Rereading and revising the past 20+ years of short stories, sudden fiction, and performance texts has been an experience. And somewhat uncanny doing it in the month before I turn 40.
I had completed a manuscript for a story collection a couple of times in the past. The first time, my agent and I decided to focus on shopping around
my second novel instead, as story collections are a harder sell, and I've never been in any prestigious literary journals or won any awards for my stories (although they've been in several notable and award-winning anthologies). That version of the manuscript was shorter and focused on male relationships.
The second time I submitted it to a writing contest that had an experimental slant. For that version, I added more performance texts and experimental writing, some short things that I wouldn't call poetry but are probably as close as I get to verse. I also took out some of the edgier gay stuff in that one, I think.
The third version was for when the
publishers of
One of These Things... wanted to bring it out. For them, I added some new stories I'd since written and evened out the prose/experimental balance.
This go 'round, for
Rebel Satori, I thought I wouldn't have much work to do. But I reread the manuscript and got excited about really rebuilding it from the ground up. The last version was good, but I've been working on scholarly writing so much, I was really excited about digging into a literary project again. So, in addition to rethinking what to include, every single piece in there has been revised and reedited, plus I wrote some brand-new things as well.
But first, I started digging around dusty cabinets and cobwebbed computer files, including one titled "Old and/or Crap," which, to my surprise, had a few gems I'd previously dismissed. Things I'd written for a 'zine that I never heard from again, or an anthology that didn't happen -- I'd remembered them as juvenile, but this time found them sweet and direct.
On the other hand, there was one piece in the current manuscript I finally got rid of. I'd labored over it through different versions, in different publications, and in
performances, but I finally decided to give up on it. It just didn't go far enough, and I'd recently cannibalized some of its best parts in
another essay. Overall, it was interesting to see recurrent themes appear--crumbling and fumbling love relationships, disintegrating families, the influence of urban spaces, explorations of masculine and queer identities--but this also made for some redundancy, so some pieces were cut to reduce repetition.

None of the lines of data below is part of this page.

-- ==== Sys2Proof/Proofs/WarmReset.lean ====
section
/-! WARM_RESET_END (R27, R47, R66, R107, R127, R156, R171, R178, R193). -/

namespace Sys2Proof.Machine

/-! ### The cleanup's folds -/

theorem layer_setPin (s : State) (pin : Option Byte) (x y : LayerId) :
    (s.setPin pin x).layer y = if y = x then (s.layer y).map (fun l => { l with pin := pin }) else s.layer y := by
  refine (State.layer_modLayer s x y fun l => { l with pin := pin }).trans ?_
  split
  · next e => rw [e]
  · rfl

theorem foldl_setPin_layer (pin : Option Byte) (l : List LayerId) (s : State) (y : LayerId) :
    (l.foldl (fun s x => s.setPin pin x) s).layer y
      = if y ∈ l then (s.layer y).map (fun l => { l with pin := pin }) else s.layer y := by
  induction l generalizing s with
  | nil => rfl
  | cons x l ih =>
    rw [List.foldl_cons, ih, layer_setPin]
    by_cases hx : y = x
    · have hm : y ∈ x :: l := by rw [hx]; exact List.mem_cons_self
      rw [if_pos hx, if_pos hm]
      split
      · cases s.layer y <;> rfl
      · rfl
    · rw [if_neg hx]
      exact if_congr (by simp [hx]) rfl rfl

theorem foldl_setPin_same (pin : Option Byte) (l : List LayerId) (s : State) :
    l.foldl (fun s x => s.setPin pin x) s = { s with layers := (l.foldl (fun s x => s.setPin pin x) s).layers } :=
  foldl_invariant (I := fun u => u = { s with layers := u.layers }) (fun u x hu => by
    rw [hu]; rfl) l s rfl

/-- The pins of every layer in use cleared. -/
theorem foldl_setPin_inUse (s : State) (y : LayerId) :
    (s.inUse.foldl (fun s x => s.setPin none x) s).layer y = (s.layer y).map fun l => { l with pin := none } := by
  rw [foldl_setPin_layer]
  split
  · rfl
  · next h =>
    have hn : s.layer y = none := by
      by_contra hc
      exact h (State.mem_inUse.2 hc)
    rw [hn]; rfl

theorem trimSpan_eq (s : State) (t : TrackId) : s.trimSpan t = s.setTrack t (s.track t).trimmed := rfl

theorem foldl_trimSpan (s : State) :
    TracksOnly s ((List.finRange 8).foldl State.trimSpan s)
      ∧ ∀ k, ((List.finRange 8).foldl State.trimSpan s).track k = (s.track k).trimmed := by
  have he : State.trimSpan = fun u k => u.setTrack k (u.track k).trimmed := rfl
  obtain ⟨h1, h2⟩ := foldl_setTrack (s := s) (g := fun u k => (u.track k).trimmed) (fun u k _ e => by rw [e])
    (List.finRange 8) (List.nodup_finRange 8) s (TracksOnly.refl s) fun _ _ => rfl
  rw [he]
  exact ⟨h1, fun k => by rw [h2 k, if_pos (List.mem_finRange k)]⟩

/-! ### The FILLING layers (R27, R107) -/

theorem mem_fillingLayers {s : State} {x : LayerId} :
    x ∈ s.fillingLayers ↔ (s.layer x).map (·.state) = some .filling := by
  unfold State.fillingLayers State.filling
  rw [List.mem_filter, State.mem_inUse]
  cases s.layer x <;> simp

theorem nodup_fillingLayers (s : State) : s.fillingLayers.Nodup :=
  ((List.nodup_finRange 56).filter _).filter _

And it was reassuring to feel continuity in something built out of so many ad hoc works over so many years. Unlike the novels (or, in a different way, the dissertation I'm working on now), where I'm so conscious of the project as whole, when writing stories it's all about that individual moment, expression, feeling, or idea. So it was cool to see that those individual moments added up to something.
Happiest part of it was finally finding an ending to an unfinished piece on Everclear (the band and the alcohol). Also finally getting out a new piece that I've been writing in my head the last couple of years and liking the result. It's set in Little Armenia, about about a guy who wakes up 5 years in the past, in his now-ex-boyfriend's bed.
Biggest surprise was rediscovering a short prose-poem I'd written while researching at the Library of Congress two summers ago and had entirely forgotten about, but rediscovered and really liked it.
Biggest surprise-to-me-only was how dark most of it was. "It's kind of a bleak book," I told my husband. "Funny," he said, not missing a beat, "you usually write such shiny, happy things."